One of my goals for 2019 was to improve my skills and knowledge around Product Delivery. What is Product Delivery? I’d define it as a set of practices, attitudes, and tools which can be used to improve the quality of software and the speed at which it’s delivered to customers. It’s a large field which takes in areas of Lean Product Development, Agile, Software Development, DevOps, and SRE. My approach was to read a lot of books and blogs on these topics and discuss the ideas with colleagues around the office. I’ve written this from the point of view as a developer on a product team at a large tech company. A lot of these ideas are applicable to solo entrepreneurs and those working on side projects.
Accelerate describes Elysium for Software Companies, what world class engineering looks like. The authors list these four key software delivery metrics:
- Lead Time - Time taken between when a feature is agreed upon until it is running in production. Keeping this short allows more features to be developed, as well as short turn around time on bugs.
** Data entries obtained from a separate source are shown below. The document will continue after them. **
-- ==== Sys2Proof/Laws/FrameRegs.lean ====
section
/-! SUPPORT. Laws/FrameRegs.lean: what the operations of Machine/Regs.lean leave alone: the queue of commands, and the memory or
its canonical form. -/

namespace Sys2Proof.Machine

@[simp] theorem setLatch_frame (s : State) (l : Latch) : (setLatch s l).pending = s.pending ∧ (setLatch s l).mem = s.mem :=
  by simp [setLatch]

end Sys2Proof.Machine
end

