-- ==== Sys2Proof/Laws/FrameRing.lean ====
section
/-! SUPPORT. Laws/FrameRing.lean: what the operations of Machine/Ring.lean leave alone: the queue of commands, and the memory or
its canonical form. -/

namespace Sys2Proof.Machine

@[simp] theorem noteHalt_frame (s : State) (cause : BitVec 4) (b : W64) :
    (noteHalt s cause b).pending = s.pending ∧ (noteHalt s cause b).mem = s.mem :=
  by unfold noteHalt; repeat' (first | (simp; done) | split)

@[simp] theorem homeRead_frame (s : State) (g a n : Nat) :
    (homeRead s g a n).pending = s.pending ∧ (homeRead s g a n).mem = s.mem :=
  by unfold homeRead; repeat' (first | (simp; done) | split)

@[simp] theorem noteDir_frame (s : State) (d : RingDir) :
    (noteDir s d).pending = s.pending ∧ (noteDir s d).mem = s.mem :=
  by unfold noteDir; repeat' (first | (simp; done) | split)

@[simp] theorem poisonSlots_frame (s : State) (west : Bool) (fault : W64) :
    (poisonSlots s west fault).pending = s.pending ∧ (poisonSlots s west fault).mem = s.mem :=
  by unfold poisonSlots; repeat' (first | (simp; done) | split)

@[simp] theorem refuse_frame (s : State) (cause : BitVec 4) (send : Bool) :
    (refuse s cause send).pending = s.pending ∧ (refuse s cause send).mem = s.mem :=
  by simp [refuse]

@[simp] theorem judgeRecords_frame (s : State) : (judgeRecords s).pending = s.pending ∧ (judgeRecords s).mem = s.mem :=
  by unfold judgeRecords; (repeat' split) <;> simp

@[simp] theorem startForm_frame (s : State) : (startForm s).pending = s.pending ∧ (startForm s).mem = s.mem :=
  by simp [startForm]

@[simp] theorem formationRecord_frame (s : State) (f : FormRec) :
    (formationRecord s f).pending = s.pending ∧ (formationRecord s f).mem = s.mem :=
  by simp [formationRecord]

@[simp] theorem formationRefusal_frame (s : State) (cause : Nat) :
    (formationRefusal s cause).pending = s.pending ∧ (formationRefusal s cause).mem = s.mem :=
  by simp [formationRefusal]

@[simp] theorem setSend_frame (s : State) (west : Bool) (x : Option Sending) :
    (setSend s west x).pending = s.pending ∧ (setSend s west x).mem = s.mem :=
  by simp [setSend]

@[simp] theorem injectCheck_frame (s : State) (ver : W16) :
    (injectCheck s ver).pending = s.pending ∧ (injectCheck s ver).mem = s.mem :=
  by simp [injectCheck]

@[simp] theorem injectHome_frame (s : State) (west : Bool) (d : RingDir) (lap pass : Nat) :
    (injectHome s west d lap pass).pending = s.pending ∧ (injectHome s west d lap pass).mem = s.mem :=
  by unfold injectHome; dsimp only; repeat' (first | (simp; done) | split)

@[simp] theorem injectLap_frame (s : State) (lap pass : Nat) :
    (injectLap s lap pass).pending = s.pending ∧ (injectLap s lap pass).mem = s.mem :=
  by unfold injectLap; split <;> simp

@[simp] theorem forwardHeld_frame (s : State) (west : Bool) :
    (forwardHeld s west).pending = s.pending ∧ (forwardHeld s west).mem = s.mem :=
  by unfold forwardHeld; split <;> simp

@[simp] theorem meetHalt_frame (s : State) (cause : BitVec 4) (b : W64) :
    (meetHalt s cause b).pending = s.pending ∧ (meetHalt s cause b).mem = s.mem :=
  by simp [meetHalt]

@[simp] theorem haltFrame_frame (s : State) (f : HaltFrame) :
    (haltFrame s f).pending = s.pending ∧ (haltFrame s f).mem = s.mem :=
  by simp [haltFrame]

@[simp] theorem haltNow_frame (s : State) (cause : BitVec 4) (fault : W64) :
    (haltNow s cause fault).pending = s.pending ∧ (haltNow s cause fault).mem = s.mem :=
  by simp [haltNow]

@[simp] theorem shelfHeaderIn_frame (s : State) (west : Bool) (h : List Byte) :
    (shelfHeaderIn s west h).pending = s.pending ∧ (shelfHeaderIn s west h).mem = s.mem :=
  by unfold shelfHeaderIn; (repeat' split) <;> simp

@[simp] theorem bumpSegment_frame (s : State) (west : Bool) (core : Nat) :
    (bumpSegment s west core).pending = s.pending ∧ (bumpSegment s west core).mem = s.mem :=
  by simp [bumpSegment]

@[simp] theorem markLanded_frame (s : State) (west : Bool) (x : Shelf) (core k : Nat) :
    (markLanded s west x core k).pending = s.pending ∧ (markLanded s west x core k).mem = s.mem :=
  by simp [markLanded]

@[simp] theorem landStep0_frame (s : State) (west : Bool) (x : Shelf) (core : Nat) :
    (landStep0 s west x core).pending = s.pending ∧ (landStep0 s west x core).mem = s.mem :=
  by simp [landStep0]

@[simp] theorem landStep_pending (s : State) (west : Bool) (x : Shelf) (core k : Nat) :
    (landStep s west x core k).pending = s.pending :=
  by unfold landStep; dsimp only; repeat' (first | (simp; done) | split)

@[simp] theorem landStep_wf (s : State) (west : Bool) (x : Shelf) (core k : Nat) (h :
    Memory.wf s.mem = true) : Memory.wf (landStep s west x core k).mem = true :=
  by unfold landStep; dsimp only; repeat' (first | (simp [h]; done) | split)

@[simp] theorem segmentLand_pending (s : State) (west : Bool) (core k : Nat) :
    (segmentLand s west core k).pending = s.pending :=
  by unfold segmentLand; (repeat' split) <;> simp

@[simp] theorem segmentLand_wf (s : State) (west : Bool) (core k : Nat) (h :
    Memory.wf s.mem = true) : Memory.wf (segmentLand s west core k).mem = true :=
  by unfold segmentLand; (repeat' split) <;> simp [h]

@[simp] theorem ringOverrun_frame (s : State) (core : Nat) :
    (ringOverrun s core).pending = s.pending ∧ (ringOverrun s core).mem = s.mem :=
  by simp [ringOverrun]

@[simp] theorem abandon_frame (s : State) (west : Bool) :
    (abandon s west).pending = s.pending ∧ (abandon s west).mem = s.mem :=
  by unfold abandon; split <;> simp

@[simp] theorem holdShelf_frame (s : State) (west : Bool) :
    (holdShelf s west).pending = s.pending ∧ (holdShelf s west).mem = s.mem :=
  by unfold holdShelf; split <;> simp

@[simp] theorem setPlace_frame (s : State) (p : RingPlace) :
    (setPlace s p).pending = s.pending ∧ (setPlace s p).mem = s.mem :=
  by simp [setPlace]

@[simp] theorem leadIn_frame (s : State) (lap pass : Nat) :
    (leadIn s lap pass).pending = s.pending ∧ (leadIn s lap pass).mem = s.mem :=
  by simp [leadIn]

@[simp] theorem lapBeat_frame (s : State) (p : RingPlace) : (lapBeat s p).pending = s.pending ∧ (lapBeat s p).mem = s.mem :=
  by unfold lapBeat; dsimp only; repeat' (first | (simp; done) | split)

@[simp] theorem startPasses_frame (s : State) : (startPasses s).pending = s.pending ∧ (startPasses s).mem = s.mem :=
  by simp [startPasses]

@[simp] theorem checkBeat_frame (s : State) : (checkBeat s).pending = s.pending ∧ (checkBeat s).mem = s.mem :=
  by unfold checkBeat; dsimp only; repeat' (first | (simp; done) | split)

@[simp] theorem beatHalts_frame (s : State) (next : Option RingPlace) :
    (beatHalts s next).pending = s.pending ∧ (beatHalts s next).mem = s.mem :=
  by unfold beatHalts; repeat' (first | (simp; done) | split)

@[simp] theorem ringBeat_frame (s : State) : (ringBeat s).pending = s.pending ∧ (ringBeat s).mem = s.mem :=
  by unfold ringBeat; dsimp only; repeat' (first | (simp ; done) | (simp_all; done) | split)

@[simp] theorem groupCopyStart_frame (s : State) : (groupCopyStart s).pending = s.pending ∧ (groupCopyStart s).mem = s.mem :=
  by unfold groupCopyStart; split <;> simp

@[simp] theorem copyImage_pending (s : State) (d : RingDir) (g : Nat) (west : Bool) :
    (copyImage s d g west).pending = s.pending :=
  by simp [copyImage]

@[simp] theorem copyImage_wf (s : State) (d : RingDir) (g : Nat) (west : Bool) (h :
    Memory.wf s.mem = true) : Memory.wf (copyImage s d g west).mem = true :=
  by simp [copyImage, h]

@[simp] theorem groupCopyEnd_pending (s : State) : (groupCopyEnd s).pending = s.pending :=
  by unfold groupCopyEnd; split <;> simp

@[simp] theorem groupCopyEnd_wf (s : State) (h : Memory.wf s.mem = true) : Memory.wf (groupCopyEnd s).mem = true :=
  by unfold groupCopyEnd; split <;> simp [h]

@[simp] theorem takeVersion_pending (s : State) (v : W16) : (takeVersion s v).pending = s.pending := by simp [takeVersion]

@[simp] theorem takeVersion_wf (s : State) (v : W16) (h : Memory.wf s.mem = true) : Memory.wf (takeVersion s v).mem = true :=
  by simp [takeVersion, h]

@[simp] theorem swapSwitch_pending (s : State) : (swapSwitch s).pending = s.pending := by unfold swapSwitch; split <;> simp

@[simp] theorem swapSwitch_wf (s : State) (h : Memory.wf s.mem = true) : Memory.wf (swapSwitch s).mem = true :=
  by unfold swapSwitch; split <;> simp [h]

@[simp] theorem enterSwap_frame (s : State) : (enterSwap s).pending = s.pending ∧ (enterSwap s).mem = s.mem :=
  by simp [enterSwap]

@[simp] theorem restartRing_frame (s : State) (zero : Bool) (d : RingDir) :
    (restartRing s zero d).pending = s.pending ∧ (restartRing s zero d).mem = s.mem :=
  by unfold restartRing; dsimp only; (repeat' split) <;> simp

@[simp] theorem restart_frame (s : State) : (restart s).pending = s.pending ∧ (restart s).mem = s.mem :=
  by unfold restart; dsimp only; repeat' (first | (simp ; done) | split)

@[simp] theorem ringEpoch_pending (s : State) : (ringEpoch s).pending = s.pending := by simp [ringEpoch]

@[simp] theorem ringEpoch_wf (s : State) (h : Memory.wf s.mem = true) : Memory.wf (ringEpoch s).mem = true :=
  by simp [ringEpoch, h]

@[simp] theorem wrgErr_frame (s : State) (e : BitVec 4) : (wrgErr s e).pending = s.pending ∧ (wrgErr s e).mem = s.mem :=
  by simp [wrgErr]

@[simp] theorem zeroRegions_pending (s : State) : (zeroRegions s).pending = s.pending := by simp [zeroRegions]

@[simp] theorem zeroRegions_wf (s : State) (h : Memory.wf s.mem = true) : Memory.wf (zeroRegions s).mem = true :=
  by unfold zeroRegions; (repeat' split) <;> simp_all

@[simp] theorem wrgCtlWrite_pending (s : State) (v : W32) : (wrgCtlWrite s v).pending = s.pending := by simp [wrgCtlWrite]

@[simp] theorem wrgCtlWrite_wf (s : State) (v : W32) (h : Memory.wf s.mem = true) : Memory.wf (wrgCtlWrite s v).mem = true :=
  by simp [wrgCtlWrite, h]

@[simp] theorem wrgStatWrite_frame (s : State) (v : W32) :
    (wrgStatWrite s v).pending = s.pending ∧ (wrgStatWrite s v).mem = s.mem :=
  by simp [wrgStatWrite]

end Sys2Proof.Machine
end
- Deployment Frequency - How frequently software is deployed.
- Mean Time to Restore (MTTR) - After a failure in production how quickly service is restored.
- Change Fail Percentage - Percentage of deployments to production which fail.
Other metrics are described throughout the book and a picture is built up of a high performing company. Companies are also described in terms of their technical capabilities and practices. Some examples of operational capabilities are continuous deployment of code starting in low traffic regions using a blue/green deployment strategy, or a monitoring system which can automatically cancel and rollback the deployment if error rates spike. Essentially anything to the far right of this agile fluency model. We all want to reach these mythical place, and no doubt some of your systems are there already. But for those which aren’t, how do we actually get there and what changes can you start making in your team today?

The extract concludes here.